If you have configured the route with proxy-rewrite
, send the following request to the route:
curl "http://127.0.0.1:9080/v1/chat/completions" -X POST \
-H "Content-Type: application/json" \
-H "Host: api.openai.com:443" \
-d '{
"model": "gpt-3.5-turbo",
"messages": [
{
"role": "system",
"content": "You are a computer scientist."
},
{
"role": "user",
"content": "Explain in one sentence what a Turing machine is."
}
]
}'
If you have configured the route with ai-proxy
, send the following request to the route:
curl "http://127.0.0.1:9080/anything" -X POST \
-H "Content-Type: application/json" \
-H "Host: api.openai.com:443" \
-d '{
"messages": [
{
"role": "system",
"content": "You are a computer scientist."
},
{
"role": "user",
"content": "Explain in one sentence what a Turing machine is."
}
]
}'
In both cases, you should receive a response similar to the following:
{
...,
"choices": [
{
"index": 0,
"message": {
"role": "assistant",
"content": "A Turing machine is an abstract mathematical model that manipulates symbols on an infinite tape according to a set of rules, representing the concept of a general-purpose computer."
},
"logprobs": null,
"finish_reason": "stop"
}
],
...
}
See OpenAI's API specifications for more information about how to compose the request.
Next Steps
You have now learned how to integrate APISIX with OpenAI. See OpenAI's API reference to learn more about OpenAI's capabilities.

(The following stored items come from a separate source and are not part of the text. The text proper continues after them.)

-- ==== Sys2Proof/Machine/DecRows.lean ====
section
/-! DEFINITION. Decimal instructions of the tile (spec/04). -/

namespace Sys2Proof.Machine

/-! ## Results -/

/-- Decimal overflow: DOVF, and with DOVT the decimal arithmetic exception with nothing written (spec/04 R131). -/
def decOver (t : TileId) (ov : Bool) (finfo : Word) (k : State → R Flow) (s : State) : R Flow :=
  if ov then
    let s := s.modTile t (fun x => x.orD dDOVF)
    if (s.tile t).dovt then .exc (exc 0x0D 1 finfo) s else k s
  else k s

/-- `finish` into a register (spec/04, finish). -/
def finishD (t : TileId) (dd : BitVec 4) (v : Dec) (s : State) : R Flow :=
  let r := finishDec (s.tile t).keepz v decLimit
  decOver t r.2 0 (put t (fun x => x.setD dd (decReg r.1.neg r.1.mag))) s

/-- Write a pair. -/
def Tile.setPair (x : Tile) (dp : BitVec 4) (v : BitVec 128 × BitVec 128) : Tile := (x.setD dp v.1).setD (dp + 1) v.2

/-- The value of a pair. -/
def Tile.pair (x : Tile) (dp : BitVec 4) : Dec := wideVal (x.d dp) (x.d (dp + 1))

/-- `finish` into a pair. -/
def finishW (t : TileId) (dp : BitVec 4) (v : Dec) (s : State) : R Flow :=
  let r := finishDec (s.tile t).keepz v wideLimit
  decOver t r.2 0 (put t (fun x => x.setPair dp (widePack r.1.neg r.1.mag))) s

/-- A register instruction whose result is a function of its operands. -/
def decReg2 (s : State) (t : TileId) (g : Guard) (dd : BitVec 4) (f : Tile → Dec) : Host.Outcome State Fault Refusal :=
  next (tileOp s t { g := g } (fun s => finishD t dd (f (s.tile t)) s))

/-! ## Register arithmetic (spec/04 R138) -/

/-- DADD, DADD.FT. -/
def execDadd (t : TileId) (g : Guard) (_ft : Bool) (dd da db : BitVec 4) (s : State) : Host.Outcome State Fault Refusal :=
  decReg2 s t g dd (fun x => (decVal (x.d da)).add (decVal (x.d db)))

/-- DSUB, DSUB.FT. -/
def execDsub (t : TileId) (g : Guard) (_ft : Bool) (dd da db : BitVec 4) (s : State) : Host.Outcome State Fault Refusal :=
  decReg2 s t g dd (fun x => (decVal (x.d da)).add (decVal (x.d db)).opp)

/-- DMUL, DMUL.FT. -/
def execDmul (t : TileId) (g : Guard) (_ft : Bool) (dd da db : BitVec 4) (s : State) : Host.Outcome State Fault Refusal :=
  decReg2 s t g dd (fun x => (decVal (x.d da)).mul (decVal (x.d db)))

/-- DMULW, DMULW.FT. -/
def execDmulw (t : TileId) (g : Guard) (_ft : Bool) (dp da db : BitVec 4) (s : State) : Host.Outcome State Fault Refusal :=
  next (tileOp s t { g := g, legal := dPair dp } (fun s =>
    let x := s.tile t
    finishW t dp ((decVal (x.d da)).mul (decVal (x.d db))) s))

/-- DADDW. -/
def execDaddw (t : TileId) (g : Guard) (dp dpa dpb : BitVec 4) (s : State) : Host.Outcome State Fault Refusal :=
  next (tileOp s t { g := g, legal := dPair dp && dPair dpa && dPair dpb } (fun s =>
    let x := s.tile t
    finishW t dp ((x.pair dpa).add (x.pair dpb)) s))

/-- DSUBW. -/
def execDsubw (t : TileId) (g : Guard) (dp dpa dpb : BitVec 4) (s : State) : Host.Outcome State Fault Refusal :=
  next (tileOp s t { g := g, legal := dPair dp && dPair dpa && dPair dpb } (fun s =>
    let x := s.tile t
    finishW t dp ((x.pair dpa).add (x.pair dpb).opp) s))

/-- DNARW. -/
def execDnarw (t : TileId) (g : Guard) (dd dpa : BitVec 4) (s : State) : Host.Outcome State Fault Refusal :=
  next (tileOp s t { g := g, legal := dPair dpa } (fun s => finishD t dd ((s.tile t).pair dpa) s))

/-- DMOV. -/
def execDmov (t : TileId) (g : Guard) (dd da : BitVec 4) (s : State) : Host.Outcome State Fault Refusal :=
  decReg2 s t g dd (fun x => decVal (x.d da))

/-- DNEG. -/
def execDneg (t : TileId) (g : Guard) (dd da : BitVec 4) (s : State) : Host.Outcome State Fault Refusal :=
  decReg2 s t g dd (fun x => (decVal (x.d da)).opp)

/-- DABS. -/
def execDabs (t : TileId) (g : Guard) (dd da : BitVec 4) (s : State) : Host.Outcome State Fault Refusal :=
  decReg2 s t g dd (fun x => { decVal (x.d da) with neg := false })

/-! ## Division and compare (spec/04 R139, R141) -/

/-- The quotient and remainder of DDIVS as they are packed (spec/04, DDIVS). -/
def ddivsWrite (keepz : Bool) (dq dp : BitVec 4) (w v : Dec) (x : Tile) : Tile :=
  let q := (finishDec keepz { neg := w.neg != v.neg, mag := w.mag / v.mag } decLimit).1
  let r := (finishDec keepz { neg := w.neg, mag := w.mag % v.mag } decLimit).1
  (x.setPair dp (decZero, decReg r.neg r.mag)).setD dq (decReg q.neg q.mag)

/-- DDIVS (spec/04 R139): nothing is written on a zero divisor and on quotient overflow. -/
def ddivsBody (t : TileId) (dq dp dv : BitVec 4) (s : State) : R Flow :=
  let x := s.tile t
  let w := x.pair dp
  let v := decVal (x.d dv)
  if v.mag = 0 then
    let s := s.modTile t (fun x => x.orD dDZ)
    if x.dzt then .exc (exc 0x0D 2) s else .ok .next s
  else decOver t (decide (decLimit ≤ w.mag / v.mag)) 0
    (fun s => if decLimit ≤ w.mag / v.mag then .ok .next s else put t (ddivsWrite x.keepz dq dp w v) s) s

/-- DDIVS, DDIVS.FT. -/
def execDdivs (t : TileId) (g : Guard) (_ft : Bool) (dq dp dv : BitVec 4) (s : State) : Host.Outcome State Fault Refusal :=
  next (tileOp s t { g := g, legal := dPair dp } (ddivsBody t dq dp dv))

/-- DCMP, DCMP.FT (spec/04 R141). -/
def execDcmp (t : TileId) (g : Guard) (_ft : Bool) (c : DecCond) (pd : BitVec 3) (da db : BitVec 4) (s : State) :
    Host.Outcome State Fault Refusal :=
  tileFn s t { g := g } (fun x => x.setP pd (DecCond.holds c (decVal (x.d da)) (decVal (x.d db))))

/-! ## Shift, round and conversions (spec/04 R142–R145) -/

/-- DINX where a nonzero digit was discarded (spec/04 R132). -/
def orInx (s : State) (t : TileId) (inx : Bool) : State := if inx then s.modTile t (fun x => x.orD dDINX) else s

/-- DSHR. -/
def dshrBody (t : TileId) (rm : RndSel) (dd da : BitVec 4) (n : BitVec 5) (s : State) : R Flow :=
  let x := s.tile t
  let a := decVal (x.d da)
  let q := roundDec (rndOf rm x.cur.dctl) a.mag n.toNat
  finishD t dd { a with mag := q.1 } (orInx s t q.2)

/-- DSHR, DSHR.FT. -/
def execDshr (t : TileId) (g : Guard) (_ft : Bool) (rm : RndSel) (dd da : BitVec 4) (n : BitVec 5) (s : State) :
    Host.Outcome State Fault Refusal :=
  next (tileOp s t { g := g } (dshrBody t rm dd da n))

/-- DSHL, DSHL.FT. -/
def execDshl (t : TileId) (g : Guard) (_ft : Bool) (_rm : RndSel) (dd da : BitVec 4) (n : BitVec 5) (s : State) :
    Host.Outcome State Fault Refusal :=
  decReg2 s t g dd (fun x => let a := decVal (x.d da); { a with mag := a.mag * 10 ^ n.toNat })

/-- CVBD. -/
def execCvbd (t : TileId) (g : Guard) (dd : BitVec 4) (ga : BitVec 5) (n : BitVec 5) (s : State) :
    Host.Outcome State Fault Refusal :=
  decReg2 s t g dd (fun x =>
    let v := (x.g ga).toInt
    { neg := decide (v < 0), mag := v.natAbs * 10 ^ n.toNat })

/-- CVDB (spec/04 R144): the wrapped result goes to gd, or to FINFO. -/
def cvdbBody (t : TileId) (gd : BitVec 5) (da : BitVec 4) (n : BitVec 5) (s : State) : R Flow :=
  let x := s.tile t
  let a := decVal (x.d da)
  let q := roundDec (dctlRnd x.cur.dctl) a.mag n.toNat
  let v := ({ a with mag := q.1 } : Dec).int
  let w := BitVec.ofInt 64 v
  decOver t (!fits64 v) w (put t (fun x => x.setG gd w)) (orInx s t q.2)

/-- CVDB. -/
def execCvdb (t : TileId) (g : Guard) (gd : BitVec 5) (da : BitVec 4) (n : BitVec 5) (s : State) :
    Host.Outcome State Fault Refusal :=
  next (tileOp s t { g := g } (cvdbBody t gd da n))
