-- ==== Sys2Proof/Machine/JournalRows.lean ====
section
/-! DEFINITION. POST, JSYNC, the ring, and the commands of the HWJ page (spec/11). -/

namespace Sys2Proof.Machine

/-- JOURNAL (spec/11 R347). -/
def excJournal (sub : Nat) : Exc := exc 0x11 sub

/-- POST (spec/11 R347, R351): the wait of VSYNC, the store buffer, then step 2. A replayed POST is compared with its
record (spec/14 R446). -/
def postBody2 (t : TileId) (s : State) : R Flow :=
  let x := s.tile t
  if x.lvl ≠ .ledger then .exc excPriv s
  else if !x.ticket then .exc (excJournal 1) s
  else if !replayTile s t && hwjState s == 0 then .exc (excJournal 2) s
  else kilnWait s t (fun s =>
    let s := drainTile s t
    if replayTile s t then .halt (settle (replayFinish s t 0))
    else if ringsStalls s t 96 then .halt s
    else match (s.tile t).tk with
      | some n => .halt (settle (postStep2 s t n))
      | none => .exc (excJournal 1) s)

/-- POST. -/
def execPost (t : TileId) (g : Guard) (s : State) : Host.Outcome State Fault Refusal :=
  next (tileOp s t { g := g } (postBody2 t))

/-- JSYNC (spec/11 R358): HEADPOS as it stands at X; then the store buffer; then the wait. -/
def jsyncBody (t : TileId) (s : State) : R Flow :=
  let pos := (s.reg (hwjReg 0x108)).toNat
  let s := drainTile s t
  if jsyncOk s pos then .ok .next s
  else if replayTile s t then .halt s
  else .halt (s.modTile t (fun x => { x with run := .jsyncWait pos }))

/-- JSYNC. -/
def execJsync (t : TileId) (g : Guard) (s : State) : Host.Outcome State Fault Refusal :=
  next (tileOp s t { g := g } (jsyncBody t))

/-- RECORD_DURABLE (spec/11 R363). -/
def execRecordDurable (s : State) : Host.Outcome State Fault Refusal := devRow s durableStep

/-- RING_FULL_TIMEOUT: the tile's POST has waited FULLTO (spec/11 R364). -/
def execRingFullTimeout (t : TileId) (s : State) : Host.Outcome State Fault Refusal := devRow s (fun s => ringFull s t)

/-- MIRROR_TIMEOUT: MIRTO has passed (spec/11 R370). -/
def execMirrorTimeout (s : State) : Host.Outcome State Fault Refusal := devRow s mirrorTimeout

/-- DRAINPOS_WRITE (spec/11 R365). -/
def execDrainposWrite (a : Agent) (v : Word) (s : State) : Host.Outcome State Fault Refusal :=
  devRow s (fun s => rowWrite s a (hwjReg 0x118) v)

/-- SEQUENCE_SNAPSHOT (spec/11 R366). -/
def execSequenceSnapshot (s : State) : Host.Outcome State Fault Refusal := devRow s snapshotDue

/-- HEARTBEAT_INSTANT (spec/11 R376, R377, R379). -/
def execHeartbeatInstant (s : State) : Host.Outcome State Fault Refusal := devRow s heartbeat

/-- RESYNC_COMPLETE (spec/11 R372). -/
def execResyncComplete (s : State) : Host.Outcome State Fault Refusal := devRow s resyncDone

/-! ## Commands of the HWJ page (spec/11 Table 11-12) -/

/-- RINGINIT. -/
def execRinginit (a : Agent) (s : State) : Host.Outcome State Fault Refusal := cmdRow s a pHwj 1
/-- RINGOPEN. -/
def execRingopen (a : Agent) (s : State) : Host.Outcome State Fault Refusal := cmdRow s a pHwj 2
/-- PAIR. -/
def execPair (a : Agent) (s : State) : Host.Outcome State Fault Refusal := cmdRow s a pHwj 3
/-- UNPAIR. -/
def execUnpair (a : Agent) (s : State) : Host.Outcome State Fault Refusal := cmdRow s a pHwj 4
/-- TAKEOVER. -/
def execTakeover (a : Agent) (s : State) : Host.Outcome State Fault Refusal := cmdRow s a pHwj 5
/-- FENCE of the HWJ page. -/
def execFenceCommand (a : Agent) (s : State) : Host.Outcome State Fault Refusal := cmdRow s a pHwj 6
/-- RELEASE. -/
def execRelease (a : Agent) (s : State) : Host.Outcome State Fault Refusal := cmdRow s a pHwj 7

end Sys2Proof.Machine
end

If you would like to integrate with OpenAI's streaming API, you can use the proxy-buffering
plugin to disable NGINX's proxy_buffering
directive to avoid server-sent events (SSE) being buffered.
In addition, you can integrate more capabilities that APISIX offers, such as rate limiting and caching, to improve system availability and user experience.